A p-value is a probability associated with your critical value. The critical value depends on the probability you are allowing for a Type I error. It measures the chance of getting results at least as strong as yours if the claim (H0) were true.
The following figure shows the locations of a test statistic and their corresponding conclusions.
Decisions for Ha: not-equal-to.
Note that if the alternative hypothesis is the less-than alternative, you reject H0 only if the test statistic falls in the left tail of the distribution (below –2). Similarly, if Ha is the greater-than alternative, you reject H0 only if the test statistic falls in the right tail (above 2).
To find the p-value for your test statistic:
Look up your test statistic on the appropriate distribution — in this case, on the standard normal (Z-) distribution (see the following Z-table).
Find the probability that Z is beyond (more extreme than) your test statistic:
If Ha contains a less-than alternative, find the probability that Z is less than your test statistic (that is, look up your test statistic on the Z-table and find its corresponding probability). This is the p-value. (Note: In this case, your test statistic is usually negative.)

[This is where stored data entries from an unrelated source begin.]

-- ==== Sys2Proof/Certificates/Slice0/Obligations.lean ====
section
/-! DEFINITION. The statements for the provers, each a proposition about the machine; OBLIGATIONS.json lists them with the
rules of spec/ they rest on. The `trace` of a next state is the model's record of what the step showed the outside, with
the label of R220 (assumption log 6): where a statement is of a rule of spec/, its clause about `trace` is the model's way
of writing "the result is" and "the channel call is". -/

open Sys2Proof Sys2Proof.Machine

/-! ### The checksum generator (40_crc.md) -/

/-- R100: CRC16 hands its caller the register after the reflected loop over all bytes, started at 0xFFFF. -/
def Obligations.Crc16RunsTheReflectedLoop : Prop :=
  (∀ (b : Bytes) (s : State),
    exec (.crc16 b) s = .next { s with
      trace := s.trace ++
        [.returned (.half (b.foldl (fun crc x =>
          (fun r : Half => if r.getLsbD 0 then (r >>> 1) ^^^ 0xA001#16 else r >>> 1)^[8] (crc ^^^ x.setWidth 16))
          0xFFFF#16)), .label .ok] }) ∧
  crc16 [0x31, 0x32, 0x33, 0x34, 0x35, 0x36, 0x37, 0x38, 0x39] = 0x4B37

/-- R102 (a), (b), (d), (e): the empty string, streaming over any cut, and the fixed values. -/
def Obligations.Crc16StreamsAndFixedValues : Prop :=
  crc16 [] = 0xFFFF ∧
  (∀ a b : Bytes, crc16 (a ++ b) = crc16From (crc16 a) b) ∧
  crc16 [0x00] = 0x40BF ∧ crc16 [0x00, 0x00] = 0xB001 ∧ crc16 [0x01] = 0x807E ∧ crc16 [0x02] = 0x813E ∧
  crc16 [0x0B] = 0x87FE ∧ crc16 [0x80] = 0xE0BE ∧ crc16 [0xFF] = 0x00FF ∧ crc16 [0xFF, 0xFF] = 0x0000

/-- R102 (f): a change of exactly one bit changes the CRC16, whatever the string, the byte and the bit. -/
def Obligations.Crc16ChangesOnSingleBitFlip : Prop :=
  ∀ (front back : Bytes) (x : Byte) (j : Nat), j < 8 →
    crc16 (front ++ (x ^^^ (1#8 <<< j)) :: back) ≠ crc16 (front ++ x :: back)

/-- R103: CRC8 hands its caller the register after the left-shifting loop over all bytes, started at 0. -/
def Obligations.Crc8RunsTheLeftShiftingLoop : Prop :=
  (∀ (b : Bytes) (s : State),
    exec (.crc8 b) s = .next { s with
      trace := s.trace ++
        [.returned (.byte (b.foldl (fun crc x =>
          (fun r : Byte => if r.getLsbD 7 then ((r.setWidth 9 <<< 1) ^^^ 0x101#9).setWidth 8
            else (r.setWidth 9 <<< 1).setWidth 8)^[8] (crc ^^^ x)) 0x00#8)), .label .ok] }) ∧
  crc8 [0x31, 0x32, 0x33, 0x34, 0x35, 0x36, 0x37, 0x38, 0x39] = 0x31

/-- R104 and R105: CRC8 is the XOR of all bytes; the empty and the one-byte string, streaming, the sealed string, zero
bytes, and its blindness to the order of bytes. -/
def Obligations.Crc8IsXorOfAllBytes : Prop :=
  (∀ b : Bytes, crc8 b = b.foldl (· ^^^ ·) 0) ∧
  crc8 [] = 0x00 ∧
  (∀ x : Byte, crc8 [x] = x) ∧
  (∀ a b : Bytes, crc8 (a ++ b) = crc8 a ^^^ crc8 b) ∧
  (∀ f : Bytes, crc8 (f ++ [crc8 f]) = 0x00) ∧
  (∀ a b : Bytes, crc8 (a ++ 0x00 :: b) = crc8 (a ++ b)) ∧
  (∀ a b : Bytes, a.Perm b → crc8 a = crc8 b)

/-- R106: CHK8 compares the CRC8 of all bytes but the last with the last; equally, the CRC8 of all bytes with 0. -/
def Obligations.Chk8ComparesTheLastByte : Prop :=
  (∀ (front : Bytes) (last : Byte) (s : State),
    exec (.chk8 (front ++ [last])) s = .next { s with
      trace := s.trace ++ [.returned (.bit (decide (crc8 front = last))), .label .ok] }) ∧
  (∀ (front : Bytes) (last : Byte), crc8 front = last ↔ crc8 (front ++ [last]) = 0x00) ∧
  chk8 [0x15, 0x72, 0x22, 0x01, 0x43, 0x80, 0x12, 0x34, 0x56, 0x02, 0xF5] = true

/-- R107: CHK16 is false below two bytes, and otherwise compares the CRC16 of all bytes but the last two with those two,
high byte first. -/
def Obligations.Chk16ComparesBigEndian : Prop :=
  (∀ (m : Bytes) (s : State), m.length < 2 →
    exec (.chk16 m) s = .next { s with trace := s.trace ++ [.returned (.bit false), .label .ok] }) ∧
  (∀ (d : Bytes) (hi lo : Byte) (s : State),
    exec (.chk16 (d ++ [hi, lo])) s = .next { s with
      trace := s.trace ++
        [.returned (.bit (decide ((crc16 d).toNat = hi.toNat * 256 + lo.toNat))), .label .ok] }) ∧
  (∀ hi lo : Byte, chk16 [hi, lo] = true ↔ hi = 0xFF ∧ lo = 0xFF) ∧
  chk16 [0x00, 0x0B, 0x01, 0xF4, 0x00, 0x00, 0xD4, 0xE5] = true

/-- R108 with R102 (f): a payload followed by its own CRC16 passes CHK16, and fails it once any one payload bit flips. -/
def Obligations.Chk16AcceptsAppendedCrc : Prop :=
  (∀ p : Bytes, chk16 (p ++ be16 (crc16 p)) = true) ∧
  (∀ (front back : Bytes) (x : Byte) (j : Nat), j < 8 →
    chk16 (front ++ (x ^^^ (1#8 <<< j)) :: back ++ be16 (crc16 (front ++ x :: back))) = false)

/-! ### The frame codec (41_frame_codec.md) -/

/-- R120: ENCODE hands its caller the header, the payload, the CRC16 of a non-empty payload, and the CRC8 of everything
before it; a payload above `MAX_TX_PAYLOAD` is refused. -/
def Obligations.EncodeEmitsTheWireFrame : Prop :=
  (∀ (type : Byte) (dst src : Word) (fid : Byte) (p : Bytes) (s : State), p.length ≤ s.cfg.maxFrameLen - 13 →
    exec (.encode type dst src fid p) s = .next { s with
      trace := s.trace ++
        [.returned (.bytes
          (let f := [type] ++ be32 dst ++ be32 src ++ [fid] ++ p ++ (if 0 < p.length then be16 (crc16 p) else [])
           f ++ [crc8 f])), .label .ok] }) ∧
  (∀ (type : Byte) (dst src : Word) (fid : Byte) (p : Bytes) (s : State), s.cfg.maxFrameLen - 13 < p.length →
    exec (.encode type dst src fid p) s = .next { s with trace := s.trace ++ [.label .refusePayloadTooLong] }) ∧
  frameBytes 0x51 0x72220143 0x80123456 0x81 [0x00, 0x0B, 0x01, 0xF4, 0x00, 0x00] =
    [0x51, 0x72, 0x22, 0x01, 0x43, 0x80, 0x12, 0x34, 0x56, 0x81, 0x00, 0x0B, 0x01, 0xF4, 0x00, 0x00, 0xD4, 0xE5, 0xFD]

/-- R122: every frame ENCODE gives passes CHK8, has 11 or at least 14 bytes, begins with the header, carries a body that
passes CHK16 when its payload is not empty; and ENCODE is injective. -/
def Obligations.EncodedFrameLaws : Prop :=
  (∀ (c : Params) (type : Byte) (dst src : Word) (fid : Byte) (p f : Bytes),
    encodeFrame c type dst src fid p = .ok f →
      chk8 f = true ∧ (f.length = 11 ∨ 14 ≤ f.length) ∧
      f.take 10 = [type] ++ be32 dst ++ be32 src ++ [fid] ∧
      (p ≠ [] → chk16 ((f.drop 10).take (f.length - 11)) = true)) ∧
  (∀ (c : Params) (type type' : Byte) (dst dst' src src' : Word) (fid fid' : Byte) (p p' f : Bytes),
    encodeFrame c type dst src fid p = .ok f → encodeFrame c type' dst' src' fid' p' = .ok f →
      type = type' ∧ dst = dst' ∧ src = src' ∧ fid = fid' ∧ p = p')

/-- R123: DECODE splits a raw fragment at the fixed offsets of the wire layout. -/
def Obligations.DecodeSplitsAtFixedOffsets : Prop :=
  (∀ (raw : Bytes) (s : State), 11 ≤ raw.length → raw.length ≤ s.cfg.maxFrameLen →
    exec (.decode raw) s = .next { s with
      trace := s.trace ++
        [.returned (.fragment
          { type := raw.getD 0 0
            dst := BitVec.ofNat 32 ((raw.getD 1 0).toNat * 2 ^ 24 + (raw.getD 2 0).toNat * 2 ^ 16 +
              (raw.getD 3 0).toNat * 2 ^ 8 + (raw.getD 4 0).toNat)
            src := BitVec.ofNat 32 ((raw.getD 5 0).toNat * 2 ^ 24 + (raw.getD 6 0).toNat * 2 ^ 16 +
              (raw.getD 7 0).toNat * 2 ^ 8 + (raw.getD 8 0).toNat)
            last := (raw.getD 9 0).getLsbD 7
            index := BitVec.ofNat 7 ((raw.getD 9 0).toNat % 128)
            body := (raw.drop 10).take (raw.length - 11)
            crc8 := raw.getD (raw.length - 1) 0 }), .label .ok] }) ∧
  decodeFragment [0x95, 0x80, 0x12, 0x34, 0x56, 0x72, 0x22, 0x01, 0x43, 0x83, 0x20, 0x21, 0x22, 0x23, 0x50, 0x22, 0x86] =
    { type := 0x95, dst := 0x80123456, src := 0x72220143, last := true, index := 3,
      body := [0x20, 0x21, 0x22, 0x23, 0x50, 0x22], crc8 := 0x86 }

/-- R128: DECODE of an encoded frame gives back its fields; its body is the payload with its CRC16, or nothing. -/
def Obligations.DecodeOfEncodedFrame : Prop :=
  ∀ (c : Params) (type : Byte) (dst src : Word) (fid : Byte) (p f : Bytes),
    encodeFrame c type dst src fid p = .ok f →
      decodeFragment f =
        { type := type, dst := dst, src := src, last := fid.getLsbD 7, index := fid.extractLsb' 0 7,
          body := if p = [] then [] else p ++ be16 (crc16 p), crc8 := crc8 (f.take (f.length - 1)) }

/-! ### The payload builder (42_command_payloads.md) -/

/-- R141 to R150: each of the ten control commands gives 2 bytes without data and 6 with data, for its own opcode, and
refuses an operand that does not fit 16 bits; with the rules' own CRC16 values and frames. That a bare command, which
carries no modifier, is refused too when its modifier does not fit is the model's choice (assumption log 9). -/
def Obligations.ControlCommandsBuildTheirPayloads : Prop :=
  ∀ s : State,
    controlResult .ctrlOn 0 s ∧ controlResult .ctrlOff 1 s ∧ controlResult .ctrlRestoreLastAction 2 s ∧
    controlResult .ctrlLock 3 s ∧ controlResult .ctrlUnlock 4 s ∧ controlResult .ctrlActivePowerLimit 11 s ∧
    controlResult .ctrlReactivePowerLimit 12 s ∧ controlResult .ctrlPowerFactor 13 s ∧
    controlResult .ctrlLockAndAlarm 20 s ∧ controlResult .ctrlSelfInspect 40 s ∧
    crc16 [0x00, 0x00] = 0xB001 ∧ crc16 [0x00, 0x01] = 0x70C0 ∧ crc16 [0x00, 0x02] = 0x7180 ∧
    crc16 [0x00, 0x03] = 0xB141 ∧ crc16 [0x00, 0x04] = 0x7300 ∧ crc16 [0x00, 0x0B] = 0x7740 ∧
    crc16 [0x00, 0x0C] = 0xB501 ∧ crc16 [0x00, 0x0D] = 0x75C0 ∧ crc16 [0x00, 0x14] = 0xBF01 ∧
    crc16 [0x00, 0x28] = 0xAE01 ∧ crc16 [0x00, 0x0B, 0x01, 0xF4, 0x00, 0x00] = 0xD4E5 ∧
    crc16 [0x00, 0x0D, 0x12, 0x34, 0x00, 0x01] = 0xACA8 ∧
    frameBytes 0x51 0x72220143 0x80123456 0x81 [0x00, 0x00] =
      [0x51, 0x72, 0x22, 0x01, 0x43, 0x80, 0x12, 0x34, 0x56, 0x81, 0x00, 0x00, 0xB0, 0x01, 0x83] ∧
    frameBytes 0x51 0x72220143 0x80123456 0x81 [0x00, 0x28] =
      [0x51, 0x72, 0x22, 0x01, 0x43, 0x80, 0x12, 0x34, 0x56, 0x81, 0x00, 0x28, 0xAE, 0x01, 0xB5]

/-- R140: BUILD_CONTROL for an opcode given by number: the ten of the table build, every other number is refused. That a
bare command is refused when its modifier does not fit is the model's choice (assumption log 9). -/
def Obligations.BuildControlByNumber : Prop :=
  (∀ (op : ControlOp) (s : State), controlResult (.buildControl op.code.toNat) op.code s) ∧
  (∀ (n : Nat) (data : Option Nat) (m : Nat) (s : State), n ∉ [0, 1, 2, 3, 4, 11, 12, 13, 20, 40] →
    (∀ d, data = some d → d < 2 ^ 16) → m < 2 ^ 16 →
    exec (.buildControl n data m) s = .next { s with trace := s.trace ++ [.label .refuseBadOpcode] }) ∧
  (buildControl 13 (some 0x1234) 0x0001).toOption = some [0x00, 0x0D, 0x12, 0x34, 0x00, 0x01]

/-- R151: PLIMIT gives the ACTIVE_POWER_LIMIT payload with `limitUnits * 20` and the two modifier bits, and refuses a
limit above 3276. -/
def Obligations.PowerLimitPayload : Prop :=
  (∀ (n : Nat) (relative persist : Bool) (s : State), n ≤ 3276 →
    exec (.plimit n relative persist) s = .next { s with
      trace := s.trace ++
        [.returned (.bytes ([0x00, 0x0B] ++ be16 (BitVec.ofNat 16 (n * 20)) ++
          be16 ((if persist then 0x0100#16 else 0#16) ||| (if relative then 0x0001#16 else 0#16)))), .label .ok] }) ∧
  (∀ (n : Nat) (relative persist : Bool) (s : State), 3276 < n →
    exec (.plimit n relative persist) s = .next { s with trace := s.trace ++ [.label .refuseBadOperand] }) ∧
  (plimit 25 false false).toOption = some [0x00, 0x0B, 0x01, 0xF4, 0x00, 0x00] ∧
  (plimit 50 true true).toOption = some [0x00, 0x0B, 0x03, 0xE8, 0x01, 0x01]

/-- R152, R153: TSYNC gives the fixed 13 bytes around the big-endian seconds; REQ gives the empty payload; with the rules'
own example frames. -/
def Obligations.TimeSyncAndRequestPayloads : Prop :=
  (∀ (u : Word) (s : State),
    exec (.tsync u) s = .next { s with
      trace := s.trace ++
        [.returned (.bytes [0x0B, 0x00, u.extractLsb' 24 8, u.extractLsb' 16 8, u.extractLsb' 8 8, u.extractLsb' 0 8,
          0x00, 0x00, 0x00, 0x05, 0x00, 0x00, 0x00]), .label .ok] }) ∧
  (∀ s : State, exec .req s = .next { s with trace := s.trace ++ [.returned (.bytes []), .label .ok] }) ∧
  crc16 (tsync 0x65432100) = 0xEB90 ∧
  frameBytes 0x15 0x72220143 0x80123456 0x02 [] =
    [0x15, 0x72, 0x22, 0x01, 0x43, 0x80, 0x12, 0x34, 0x56, 0x02, 0xF5]

/-- R155: CMDFRAME is ENCODE with the type of its kind, `PEER_ADDR`, `LOCAL_ADDR`, and frame-id 0x81 for a command, the
index for a re-request, whose payload is empty. R155 takes only payloads the builders give and indices 1 to 16; that any
other payload or byte is framed as given is the model's choice (assumption log 27). -/
def Obligations.CommandFramesCarryTheConfiguration : Prop :=
  (∀ (p : Bytes) (s : State), p.length ≤ s.cfg.maxFrameLen - 13 →
    exec (.cmdframe (.control p)) s = .next { s with
      trace := s.trace ++
        [.returned (.bytes (frameBytes s.cfg.typeControl s.cfg.peerAddr s.cfg.localAddr 0x81 p)), .label .ok] } ∧
    exec (.cmdframe (.timesync p)) s = .next { s with
      trace := s.trace ++
        [.returned (.bytes (frameBytes s.cfg.typeTimesync s.cfg.peerAddr s.cfg.localAddr 0x81 p)), .label .ok] }) ∧
  (∀ (k : Byte) (s : State),
    exec (.cmdframe (.rerequest k)) s = .next { s with
      trace := s.trace ++
        [.returned (.bytes (frameBytes s.cfg.typeRerequest s.cfg.peerAddr s.cfg.localAddr k [])), .label .ok] }) ∧
  (∀ (p : Bytes) (s : State), s.cfg.maxFrameLen - 13 < p.length →
    exec (.cmdframe (.control p)) s = .next { s with trace := s.trace ++ [.label .refusePayloadTooLong] } ∧
    exec (.cmdframe (.timesync p)) s = .next { s with trace := s.trace ++ [.label .refusePayloadTooLong] })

If Ha contains a greater-than alternative, find the probability that Z is greater than your test statistic (look up your test statistic on the Z-table, find its corresponding probability, and subtract it from one). The result is your p-value. (Note: In this case, your test statistic is usually positive.)
If Ha contains a not-equal-to alternative, find the probability that Z is beyond your test statistic and double it. There are two cases:
If your test statistic is negative, first find the probability that Z is less than your test statistic (look up your test statistic on the Z-table and find its corresponding probability). Then double this probability to get the p-value.
If your test statistic is positive, first find the probability that Z is greater than your test statistic (look up your test statistic on the Z-table, find its corresponding probability, and subtract it from one). Then double this result to get the p-value.
Suppose you are testing a claim that the percentage of all women with varicose veins is 25%, and your sample of 100 women had 20% with varicose veins. Then the sample proportion p=0.20. The standard error for your sample percentage is the square root of p(1-p)/n which equals 0.04 or 4%. You find the test statistic by taking the proportion in the sample with varicose veins, 0.20, subtracting the claimed proportion of all women with varicose veins, 0.25, and then dividing the result by the standard error, 0.04. These calculations give you a test statistic (standard score) of –0.05 divided by 0.04 = –1.25. This tells you that your sample results and the population claim in H0 are 1.25 standard errors apart; in particular, your sample results are 1.25 standard errors below the claim.
When testing H0: p = 0.25 versus Ha: p < 0.25, you find that the p-value of -1.25 by finding the probability that Z is less than -1.25. When you look this number up on the above Z-table, you find a probability of 0.1056 of Z being less than this value.
Note: If you had been testing the two-sided alternative,
the p-value would be 2 ∗ 0.1056, or 0.2112.
If the results are likely to have occurred under the claim, then you fail to reject H0 (like a jury decides not guilty). If the results are unlikely to have occurred under the claim, then you reject H0 (like a jury decides guilty).